▶ [Aim of the exercise] Search the entries below for "fixed" and copy each matching line.

◇ ◇ ◇ ◇

-- ==== Sys2Proof/WellFormed.lean ====
section
/-! DEFINITION. Well-formed syntax: the operands and fields that an encoding can carry (R51 to R61), and the agents that
the machine has (R19). -/

namespace Sys2Proof

open Sys2Proof.Machine

/-- A name with a 9-bit code of its own (R54). -/
def Name.ok : Name → Bool
  | .g n => decide (n < 320)
  | .q n => decide (n < 16)
  | .w n => decide (1 ≤ n) && decide (n ≤ 8)
  | .k n => decide (n < 8)
  | .c n => decide (n < 64)
  | .sp _ => true
  | .bad n => decide (427 ≤ n) && decide (n < 512)

def Guard.ok : Guard → Bool
  | .always => true
  | .pred n _ => decide (n < 96)

/-- The common fields of an instruction of kind `k` whose DST field is `dst` (R51). -/
def Common.ok (c : Common) (k : ResKind) (dst : Nat) : Bool :=
  decide (c.dist < 8) && c.guard.ok && resOk k c.setf c.nwb dst

/-- A source predicate field: 0 to 95, or 127 for true (R111). -/
def predSrc (n : Nat) : Bool := decide (n < 96) || n == 127

/-- A predicate destination that may be absent (R339). -/
def predDstOk : Option Nat → Bool
  | some n => decide (n < 96)
  | none => true

def actOk : Option Nat → Bool
  | some n => decide (n < 8)
  | none => true

/-- An integer that an n-bit signed field holds. -/
def sfits (n : Nat) (v : Int) : Bool := decide (-(2 ^ (n - 1) : Nat) ≤ v) && decide (v < (2 ^ (n - 1) : Nat))

/-- ST and STP have no signed types (R200). -/
def storeTy (t : MemTy) : Bool := t != .s8 && t != .s16

/-- The combinations of CVT that do not raise ILLINSN (R164). -/
def cvtOk (rb : Name) (dt st : CvtTy) (r : Rnd) (sat : Bool) : Bool :=
  let isInt : CvtTy → Bool := fun t => match t with
    | .int _ => true
    | .fl _ => false
  !(isInt dt && isInt st) && !(sat && isInt dt) &&
    (if r = .rx then st == .fl .f32 && !isInt dt && dt != .fl .f32 && dt != .fl .f64 else nameCode rb == 0)

def TlSel.ok : TlSel → Bool
  | .team n => decide (n < 8)
  | .mem _ a => a.ok

def MmaSrc.ok : MmaSrc → Bool
  | .lane f => laneFmts.contains f
  | .hdl h | .unf h => decide (h < 64)
  | .port => true

def TblForm.ok : TblForm → Bool
  | .slot n => decide (n < 8)
  | .bias t => decide (t < 4)

/-- The kind of an instruction's result (R51, R75); none for a whole step of the machine. -/
def Instr.insnKind : Instr → Option ResKind
  | .movk _ _ _ _ z => some (if z then .fixed else .keep)
  | .mov _ _ _ _ | .iadd _ _ _ _ _ | .isub _ _ _ _ _ | .imul _ _ _ _ _ | .imulh _ _ _ _ _ | .imad _ _ _ _ _ _
  | .imadw _ _ _ _ _ _ | .iadd64 _ _ _ _ _ | .isub64 _ _ _ _ _ | .ineg _ _ _ _ | .iabs _ _ _ _ | .imin _ _ _ _ _
  | .imax _ _ _ _ _ | .shl _ _ _ _ _ | .shr _ _ _ _ _ | .sar _ _ _ _ _ | .rot _ _ _ _ _ | .funl _ _ _ _ _ _
  | .bfx _ _ _ _ _ | .bfi _ _ _ _ _ | .popc _ _ _ _ | .clz _ _ _ _ | .ctz _ _ _ _ | .brev _ _ _ _
  | .lea _ _ _ _ _ _ _ | .sel _ _ _ _ _ _ _ | .prd _ _ _ | .movImm _ _ _ | .iaddImm _ _ _ _ | .isubImm _ _ _ _
  | .imulImm _ _ _ _ | .iminImm _ _ _ _ | .imaxImm _ _ _ _ | .shlImm _ _ _ _ | .shrImm _ _ _ _ | .sarImm _ _ _ _
  | .rotImm _ _ _ _ | .fadd _ _ _ _ _ | .fsub _ _ _ _ _ | .fmul _ _ _ _ _ | .ffma _ _ _ _ _ _ | .fmin _ _ _ _
  | .fmax _ _ _ _ | .frnd _ _ _ _ | .fcls _ _ _ _ | .fscl _ _ _ _ _ | .dadd _ _ _ _ _ _ | .dmul _ _ _ _ _
  | .dfma _ _ _ _ _ _ | .badd2 _ _ _ _ _ _ | .bfma2 _ _ _ _ _ _ _ | .hfma2 _ _ _ _ _ _ _ | .cvt _ _ _ _ _ _ _ _
  | .unpk _ _ _ _ _ | .act _ _ _ _ | .actd _ _ _ _ _ | .xrngf _ _ _ | .qswp _ _ _ _ _ _ | .qbc _ _ _ _ _ _
  | .qdx _ _ _ _ _ | .qdy _ _ _ _ _ | .perm _ _ _ _ _ _ | .shup _ _ _ _ _ _ | .shdn _ _ _ _ _ _ | .shxr _ _ _ _ _ _
  | .vote _ _ _ _ | .mtch _ _ _ _ | .gscan _ _ _ _ _ | .gred _ _ _ _ | .rdix _ _ _ _ _ _ => some .fixed
  | .idiv _ _ _ _ _ | .irem _ _ _ _ _ | .fdiv _ _ _ _ _ | .fsqrt _ _ _ _ | .frcp _ _ _ | .frsq _ _ _ | .fexp2 _ _ _
  | .flog2 _ _ _ | .fsin _ _ _ | .fcos _ _ _ | .ddiv _ _ _ _ _ | .dsqrt _ _ _ _ | .ld _ _ _ _ _ _ | .st _ _ _ _ _ _
  | .ldp _ _ _ _ _ | .stp _ _ _ _ _ | .atom _ _ _ _ _ _ _ _ _ | .acas _ _ _ _ _ _ _ _ | .xsum _ _ _ _ _ _ _
  | .xrd _ _ _ _ _ _ _ _ | .xclr _ _ _ _ | .ldv _ _ _ _ _ | .cms _ _ _ _ _ _ | .fence _ _ | .rel _ _ | .acq _ _
  | .sbsc _ _ _ _ _ _ _ _ | .unsb _ _ _ _ | .sld _ _ _ _ _ | .supg _ _ _ _ _ | .schg _ _ _ _ | .sdrain _ _ _
  | .qring _ _ _ _ _ | .qrfree _ _ _ _ | .hdef _ _ _ _ _ _ _ | .hqry _ _ _ _ | .copy _ _ _ _ _ _ _ _
  | .cfill _ _ _ _ _ _ _ | .coll _ _ _ _ _ _ | .tlrd _ _ _ _ | .wld _ _ _ _ _ _ | .wswp _ _ _ | .mma _ _ _ _ _ _ _
  | .mzero _ _ _ _ | .mrd _ _ _ _ _ _ _ _ | .mwr _ _ _ _ _ _ _ | .mst _ _ _ _ _ _ _ _ _ | .tblld _ _ _ _ _ _ _
  | .mstat _ _ _ | .sort _ _ _ _ _ _ | .bvhq _ _ _ _ _ _ _ _ | .lnch _ _ _ _ | .lrec _ _ _ _ _ | .lstat _ _ _
  | .lease _ _ _ | .csave _ _ _ | .crest _ _ _ | .tlbinv _ _ _ _ | .replay _ _ _ | .evnt _ _ _ _ => some .tracked
  | .logt _ _ _ _ _ | .pack _ _ _ _ _ | .xrng _ _ _ _ | .spos _ _ _ _ | .qlu _ _ _ _ _ | .qlus _ _ _ _ _
  | .qlut _ _ _ _ _ | .qpiv _ _ _ _ _ _ | .olu _ _ _ _ _ _ _ | .rdsr _ _ _ => some .keep
  | .nop _ | .bra _ _ | .brx _ _ | .call _ _ _ | .callx _ _ _ | .ret _ _ | .exit _ | .yld _ _ | .hinty _ | .barg _ _
  | .bart _ _ | .barb _ _ | .regrp _ | .sphase _ _ | .acqx _ _ | .acqxt _ _ _ | .relx _ _ | .tlwait _ _ _
  | .tltry _ _ _ _ | .tlsig _ _ _ | .icmp _ _ _ _ _ _ | .plog _ _ _ _ _ | .pwr _ _ _ _ | .fcmp _ _ _ _ _
  | .dcmp _ _ _ _ _ | .wrix _ _ _ _ _ | .sbind _ _ _ | .sfree _ _ | .trap _ _ | .tret _ _ | .wrsr _ _ _ | .halt _ => some .none
  | _ => Option.none

/-- A barrier of a machine that has at most 16 gangs in a team. -/
def Bar.ok : Bar → Bool
  | .gang _ g => decide (g < 16)
  | .team _ => true
  | .band _ b => decide (b < 32)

◇ ◇ ◇ ◇

▶ [Output below]
  | .movk _ _ _ _ z => some (if z then .fixed else .keep)
  | .vote _ _ _ _ | .mtch _ _ _ _ | .gscan _ _ _ _ _ | .gred _ _ _ _ | .rdix _ _ _ _ _ _ => some .fixed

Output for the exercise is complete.